The threshold setting unit 102 acquires the confidence thresholds for joints of the subject based on the joint information output from the joint information input unit 101, and sets the acquired confidence thresholds for joints as thresholds for use when the determination unit 106 makes a determination regarding skeletal estimation results of the subject.

The image input unit 103 accepts an input of an image that is to be subjected to state estimation. The image input unit 103 may read image data recorded on a recording medium such as a CD-ROM or a USB memory (Universal Serial Bus Memory). The image input unit 103 may also receive an image captured by a still camera or a video camera from that camera. The image input unit 103 may also receive image data from a network. The image input to the image input unit 103 may be a still image or a frame in a moving image. The image input unit 103 outputs the input image to the subject detection unit 104.

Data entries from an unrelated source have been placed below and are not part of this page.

-- ==== Sys2Proof/Tests/Slice0.lean ====
section
/-! SUPPORT. Tests of the model. Expected values come from the spec: the worked encodings of 30_encoding.md, the vectors of
95_test_vectors.md (named in the docstrings) and the examples of the command rules. Byte strings are written as one hexadecimal
number, byte 0 first. The theorems named `witness_…` show a state and operands that meet the hypotheses of an obligation. -/

namespace Sys2Proof.Tests

set_option Elab.async false

open Sys2Proof.Machine Sys2Proof.Claims

/-! ## Helpers -/

/-- Whether a step answers a next state. -/
def isNext : Result → Bool
  | .next _ => true
  | .fault _ | .refused _ => false

/-- The next state a step answers. -/
def after : Result → State
  | .next s => s
  | .fault _ | .refused _ => State.reset

theorem eq_next {r : Result} (h : isNext r = true) : r = .next (after r) := by
  cases r <;> simp_all [isNext, after]

/-- `IBW a, v` with `n` bytes. -/
def put (a n v : Nat) (s : State) : State := { s with ib := memWriteBytes s.ib a (tobe n v) }

/-- The first `n` bytes of OB, read as the spec prints them. -/
def out (n : Nat) (r : Result) : Nat := be (memReadBytes (after r).ob 0 n)

/-- STATUS and RLEN. -/
def ending (r : Result) : Nat × Nat := ((after r).status.toNat, (after r).rlen.toNat)

/-- A state in which all four contexts are live, each with some bytes waiting. -/
def allLive : State :=
  { State.reset with
    live := 15#32
    poly := { r := 4#128, pad := 7#128, h := 9, buf := [1#8, 2#8] }
    b2b := { h := shaH0, t := 128#128, buf := [3#8], outlen := 32 }
    sha := { h := shaH0, buf := [4#8], nbits := 8#128 }
    hmac := { kblock := List.replicate 128 5#8, inner := { h := shaH0, buf := [6#8], nbits := 1032#128 } } }

/-! ## Well-formedness -/

theorem test_wf_text_length : (Instr.cc20Xor .djb false 1024#16).wellFormed = true ∧
    (Instr.cc20Xor .djb false 1025#16).wellFormed = false := by decide

theorem test_wf_chunk_lengths : ∀ mk ∈ [Instr.p1305Update, Instr.b2bUpdate, Instr.s512Update, Instr.hmacInit, Instr.hmacUpdate],
    (mk 4096#16).wellFormed = true ∧ (mk 4097#16).wellFormed = false := by decide

theorem test_wf_b2b_outlen : (Instr.b2bInit 0#7 0#16).wellFormed = false ∧ (Instr.b2bInit 1#7 0#16).wellFormed = true ∧
    (Instr.b2bInit 64#7 64#16).wellFormed = true ∧ (Instr.b2bInit 65#7 0#16).wellFormed = false := by decide

theorem test_wf_b2b_key : (Instr.b2bInit 64#7 65#16).wellFormed = false := by decide

/-! ## Decoding: words written out from 30_encoding.md, one or more for each command -/

theorem test_decode_wipe : decodeTableWord 32 0x00003F01 = some (.wipe 0x3F#6) ∧
    decodeTableWord 32 0x00000401 = some (.wipe 0x04#6) := by decide +kernel
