-- ==== Sys2Proof/Config.lean ====
section
/-! DEFINITION. What an implementation fixes (00_scope.md R5, R6), the font table (20_memory.md R47),
and the free values: the inputs that the spec puts under no law. -/

namespace Sys2Proof

/-- The four parameters the source leaves to the implementation (R6). A machine carries them in
`State.config`, so a statement about every state holds for every setting of them. -/
structure Params where
  /-- `STACK_DEPTH`: how many return addresses the stack holds, at least 1 (R16). -/
  stackDepth : Nat
  /-- `TIMER_DIVIDER`: how many steps one tick takes, at least 1 (R90). -/
  timerDivider : Nat
  /-- `SHIFT_USES_VY`: whether `SHR` and `SHL` shift `Vy` (true) or `Vx` (R129, R131). -/
  shiftUsesVy : Bool
  /-- `BLOCK_INCLUSIVE`: whether the block transfers move `Vx` itself (R145, R146). -/
  blockInclusive : Bool
deriving DecidableEq, Repr

namespace Config

/-- The defaults of R6. -/
def defaults : Params :=
  { stackDepth := 16, timerDivider := 8, shiftUsesVy := true, blockInclusive := true }

/-- `RAM_SIZE`: addresses 0x000 to 0xFFF (R5). -/
def ramSize : Nat := 4096

/-- `PC_RESET` (R5). -/
def pcReset : Addr := 0x200

/-- The base address of a load for which the host gives none (R46, R192). -/
def loadBase : Nat := 0x200

/-- The glyphs 0 to 7 of the font (R47). UNVERIFIED: the spec takes the bytes from general
knowledge (D3); log 4. -/
def fontLow : List Byte :=
  [0xF0, 0x90, 0x90, 0x90, 0xF0,
   0x20, 0x60, 0x20, 0x20, 0x70,
   0xF0, 0x10, 0xF0, 0x80, 0xF0,
   0xF0, 0x10, 0xF0, 0x10, 0xF0,
   0x90, 0x90, 0xF0, 0x10, 0x10,
   0xF0, 0x80, 0xF0, 0x10, 0xF0,
   0xF0, 0x80, 0xF0, 0x90, 0xF0,
   0xF0, 0x10, 0x20, 0x40, 0x40]

/-- The glyphs 8 to F of the font (R47). -/
def fontHigh : List Byte :=
  [0xF0, 0x90, 0xF0, 0x90, 0xF0,
   0xF0, 0x90, 0xF0, 0x10, 0xF0,
   0xF0, 0x90, 0xF0, 0x90, 0x90,
   0xE0, 0x90, 0xE0, 0x90, 0xE0,
   0xF0, 0x80, 0x80, 0x80, 0xF0,
   0xE0, 0x90, 0x90, 0x90, 0xE0,
   0xF0, 0x80, 0xF0, 0x80, 0xF0,
   0xF0, 0x80, 0xF0, 0x80, 0x80]

/-- The font table: glyph `d` is the five bytes from address `5 * d` on, top row first (R47). -/
def font : List Byte := fontLow ++ fontHigh

/-- The key input of the `n`-th step where the host has not fixed it: none or any key (R182, I9).
A free value: nothing constrains it (log 1). -/
opaque freeKey : Nat → Option Key

/-- The random byte of the `n`-th step where the host has not fixed it: any byte, under no law
(R6, R132, I6). A free value: nothing constrains it (log 1). -/
opaque freeRnd : Nat → Byte

end Config
end Sys2Proof
end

The subject detection unit 104 receives the image that was output by the image input unit 103. The subject detection unit 104 detects a subject in the input image. The subject detected by the subject detection unit 104 is a person, for example. The subject detection unit 104 outputs the detection result to the skeleton estimation unit 105.

The skeleton estimation unit 105 receives the detection result that was output by the subject detection unit 104. The skeleton estimation unit 105 estimates the positions of joints of the skeleton of the subject and confidence scores for the estimated positions based on the input detection result. The skeleton estimation unit 105 outputs the estimation results to the determination unit 106. The estimation results include information on the positions of joints of the skeleton of the subject and confidence scores for the estimated position.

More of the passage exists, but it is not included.